Jacque Cousteau, Explorer, Conservationist & Filmmaker
Growing up before the Internet and 500 channels of digital HD cable existed, there were basically three ways most Nerds (or any kid like me) accessed and explored the mysteries of the natural world beyond their local ecosystem. If my friends and I wanted to see something more exotic than the occasional crayfish or turtle down at “the creek,” we either had to head to the library or catch The Undersea World of Jacques Cousteau and Marlin Perkins’ Wild Kingdom on Saturday mornings.

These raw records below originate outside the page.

/-- R219, R220: DECODE of a stream leaves REF_OOR 0 exactly when the stream is well-formed: of the code words among its bits,
taken ten at a time, none is a copy with `p + L > DW.n` for the window as the code words before it leave it from INIT.
`WellFormedStream` reads no flag; the second clause says what it means of each code word. -/
def Obligations.WellFormedStreamsRaiseNoFlag : Prop :=
  (∀ (s : State) (packed : List Byte), ∃ t, execAll (decodeCommands packed) s = .next t ∧
    (t.dec.refOor = false ↔ WellFormedStream packed = true)) ∧
  ∀ (s : State) (d : Byte) (packed : List Byte) (cws : List CodeWord) (rest : List Bool),
    packed.flatMap byteBits = cws.flatMap codeBits ++ rest → rest.length < 10 →
    (WellFormedStream packed = true ↔ ∀ (j : Nat) (hj : j < cws.length) (len : Nat) (p : Byte) (u : State),
      (len, decodeCode cws[j]) ∈ [(4, .copy4 p), (8, .copy8 p), (16, .copy16 p)] →
      execAll (.decInit d :: (cws.take j).map decodeCode) s = .next u → p.toNat + len ≤ u.dec.dw.n.toNat)

/-- R107, R224: bytes fed to a fresh decoder (as INIT and reset leave it) and DEC.END perform the complete code words among
their bits, ten at a time in order, and discard the fewer than ten bits that are left; no flag and nothing else tells of
them. -/
def Obligations.DecoderFraming : Prop :=
  ∀ (s : State) (packed : List Byte) (cws : List CodeWord) (rest : List Bool),
    s.dec = { State.reset.dec with out := s.dec.out } →
    packed.flatMap byteBits = cws.flatMap codeBits ++ rest → rest.length < 10 →
    ∃ t u, execAll (packed.map .decByte ++ [.decEnd 0]) s = .next t ∧ execAll (cws.map decodeCode) s = .next u ∧
      t = { u with dec := { u.dec with run := .done, inCount := BitVec.ofNat 32 packed.length } }

/-- The packed form of `c` code words is decoded as exactly those code words, and the pad bits that are left are zero and
fewer than ten (R189, an inference the spec marks as its own). -/
def Obligations.PaddingFormsNoCodeWord : Prop :=
  ∀ (s : State) (d : Byte) (cws : List CodeWord), ∃ t u,
    execAll (.decInit d :: (packStream cws).map .decByte) s = .next t ∧
    execAll (.decInit d :: cws.map decodeCode) s = .next u ∧
    t.dec.dw = u.dec.dw ∧ t.dec.out = u.dec.out ∧ t.dec.outCount = u.dec.outCount ∧ t.dec.refOor = u.dec.refOor ∧
    t.dec.ca.dacc = 0 ∧ t.dec.ca.dcnt.toNat = (8 - 10 * cws.length % 8) % 8

/-! ### Encoder and decoder together -/

/-- R222, an inference the spec marks as its own: each code word the encoder packs, in an ENC.BYTE or in ENC.END, keeps a
decoder with the same window in step with it. The windows are equal again after the dispatch, the decoder has output the bytes
that left the lookahead, and no flag is set. ENC.END packs one literal for each lookahead byte, and its window after the `k`-th
is the window before with the `k` oldest of these bytes appended (R152). -/
def Obligations.WindowsStayIdentical : Prop :=
  (∀ (s t u : State) (d : Byte) (cw : CodeWord), s.enc.Inv → s.enc.run = .ready → u.dec.dw = s.enc.ew →
    exec (.encByte d) s = .next t → t.enc.stream = s.enc.stream ++ codeBits cw →
    ∃ v bytes, exec (decodeCode cw) u = .next v ∧ v.dec.dw = t.enc.ew ∧ v.dec.refOor = u.dec.refOor ∧
      v.dec.out = u.dec.out ++ bytes ∧ s.enc.la.contents ++ [d] = bytes ++ t.enc.la.contents) ∧
  ∀ (s t u : State) (d : Byte) (cws : List CodeWord) (pad : Nat), s.enc.Inv → s.enc.run = .ready → u.dec.dw = s.enc.ew →
    exec (.encEnd d) s = .next t → pad < 8 →
    t.enc.out.flatMap byteBits = s.enc.stream ++ cws.flatMap codeBits ++ List.replicate pad false →
    cws.length = s.enc.la.contents.length ∧ t.enc.ew = s.enc.ew.appendAll s.enc.la.contents ∧
    ∀ k ≤ cws.length, ∃ v, execAll ((cws.take k).map decodeCode) u = .next v ∧
      v.dec.dw = s.enc.ew.appendAll (s.enc.la.contents.take k) ∧ v.dec.refOor = u.dec.refOor ∧
      v.dec.out = u.dec.out ++ s.enc.la.contents.take k

/-- The round trip: for every byte sequence, decoding what encoding emits emits the sequence (the source's "for all byte
sequences X (including empty), decode(encode(X)) == X"; R223, an inference the spec marks as its own). -/
def Obligations.RoundTrip : Prop :=
  ∀ (s : State) (input : List Byte), ∃ t packed, execAll (encodeCommands input) s = .next t ∧
    t.enc.out = s.enc.out ++ packed ∧
    ∀ u : State, ∃ v, execAll (decodeCommands packed) u = .next v ∧ v.dec.out = u.dec.out ++ input ∧
      v.dec.refOor = false ∧ v.dec.outCount = t.enc.inCount ∧ v.dec.inCount = t.enc.outCount

/-! ### Frames over storage -/

/-- R214 to R218: a code word stores only in the window slots `wp, wp + 1, …` of the bytes it outputs. -/
def Obligations.CodeWordStorageFrame : Prop :=
  ∀ (s t : State) (p : Byte) (len : Nat) (i : Instr) (a : Nat),
    (len, i) ∈ [(1, .lit p), (4, .copy4 p), (8, .copy8 p), (16, .copy16 p)] → exec i s = .next t →
    t = { s with dec := { s.dec with out := t.dec.out, outCount := t.dec.outCount, dw := t.dec.dw, refOor := t.dec.refOor } } ∧
    t.dec.dw.wp = s.dec.dw.wp + BitVec.ofNat 8 len ∧
    ((∀ j < len, a ≠ (s.dec.dw.wp + BitVec.ofNat 8 j).toNat) → t.dec.dw.W.read a = s.dec.dw.W.read a)

/-- R141, R148, R149: an accepted ENC.BYTE stores the byte in lookahead slot `wi`, and, when it fills the lookahead, the bytes
that leave it in the window slots from `wp` on; every other slot of the block keeps its byte. -/
def Obligations.EncByteStorageFrame : Prop :=
  ∀ (s t : State) (d : Byte) (a : Nat), exec (.encByte d) s = .next t → s.enc.run = .ready →
    t = { s with enc := t.enc } ∧
    t.enc.la.Q.read a = (if a = s.enc.la.wi.toNat then d else s.enc.la.Q.read a) ∧
    (s.enc.la.ls.toNat ≠ 15 → t.enc.ew = s.enc.ew) ∧
    (s.enc.la.ls.toNat = 15 → (∀ j < 16 - t.enc.la.ls.toNat, a ≠ (s.enc.ew.wp + BitVec.ofNat 8 j).toNat) →
      t.enc.ew.W.read a = s.enc.ew.W.read a) ∧
    t.enc.run = s.enc.run ∧ t.enc.errSeq = s.enc.errSeq ∧ t.enc.errCmd = s.enc.errCmd

/-- R151: ENC.END in READY stores nothing in the lookahead, and only the drained bytes in the window slots from `wp` on. -/
def Obligations.EncEndStorageFrame : Prop :=
  ∀ (s t : State) (d : Byte) (a : Nat), exec (.encEnd d) s = .next t → s.enc.run = .ready →
    t.enc.la.Q = s.enc.la.Q ∧
    ((∀ j < s.enc.la.ls.toNat, a ≠ (s.enc.ew.wp + BitVec.ofNat 8 j).toNat) →
      t.enc.ew.W.read a = s.enc.ew.W.read a) ∧
    t.enc.ew.wp = s.enc.ew.wp + BitVec.ofNat 8 s.enc.la.ls.toNat

/-- R211, R185: an accepted DEC.BYTE stores only in the window slots, from `wp` on, of the bytes it emits, and changes no run
state and no flag but REF_OOR. -/
def Obligations.DecByteStorageFrame : Prop :=
  ∀ (s t : State) (b : Byte) (a : Nat), exec (.decByte b) s = .next t → s.dec.run = .ready →
    t = { s with dec := t.dec } ∧ t.dec.run = s.dec.run ∧ t.dec.errSeq = s.dec.errSeq ∧ t.dec.errCmd = s.dec.errCmd ∧
    t.dec.inCount = s.dec.inCount + 1 ∧
    ((∀ j < t.dec.out.length - s.dec.out.length, a ≠ (s.dec.dw.wp + BitVec.ofNat 8 j).toNat) →
      t.dec.dw.W.read a = s.dec.dw.W.read a)
end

Jacques-Yves Cousteau’s documentary-style program nurtured a healthy respect for ocean habitats and concern for all creatures – both ordinary and extraordinary – dwelling within them. Undersea World also employed the filmmaker’s deliberate narrative style. As his distinctive, lilting French accent guided viewers through each episode’s adventure, Cousteau’s reverence for the environments and wildlife he and his crew explored was clear.
Now, four decades after the final TV voyage of Jacques Cousteau’s Calypso, his grandson Philippe carries on the family legacy of ocean conservation, filmmaking, and exploration. In fact, as an Emmy-nominated TV show host, environmental advocate, and self-described “social entrepreneur,” Philippe has helped take his family’s commitment to environmental education a step further.
In 2000, Philippe and his sister Alexandra established EarthEcho International, a nonprofit to honor their father Philippe-Pierre Cousteau, who had served as pilot, diver, photographer, director, and lead cinematographer for most of the Cousteau productions during his lifetime. Philippe, Sr.’s belief in “a world where every single child can breathe fresh air, drink clean water, and walk on green grass under a blue sky” continues to serve as EarthEcho’s vision today.
Catching Up With Cousteau
I met Philippe Cousteau, Jr., last fall at the Fast Company Innovation Festival in New York City. He had just finished participating in a panel discussion titled, “Oceans vs. Space: Which is Really the Final Frontier?”
Although he was in a time crunch to catch a plane, Philippe didn’t rush out the door. Instead, he lingered to talk and have his picture taken with an eager student, who had been waiting patiently for him. Watching his interaction with the young boy and the rapt attention he gave to every word, I immediately recognized their enthusiasm was mutual.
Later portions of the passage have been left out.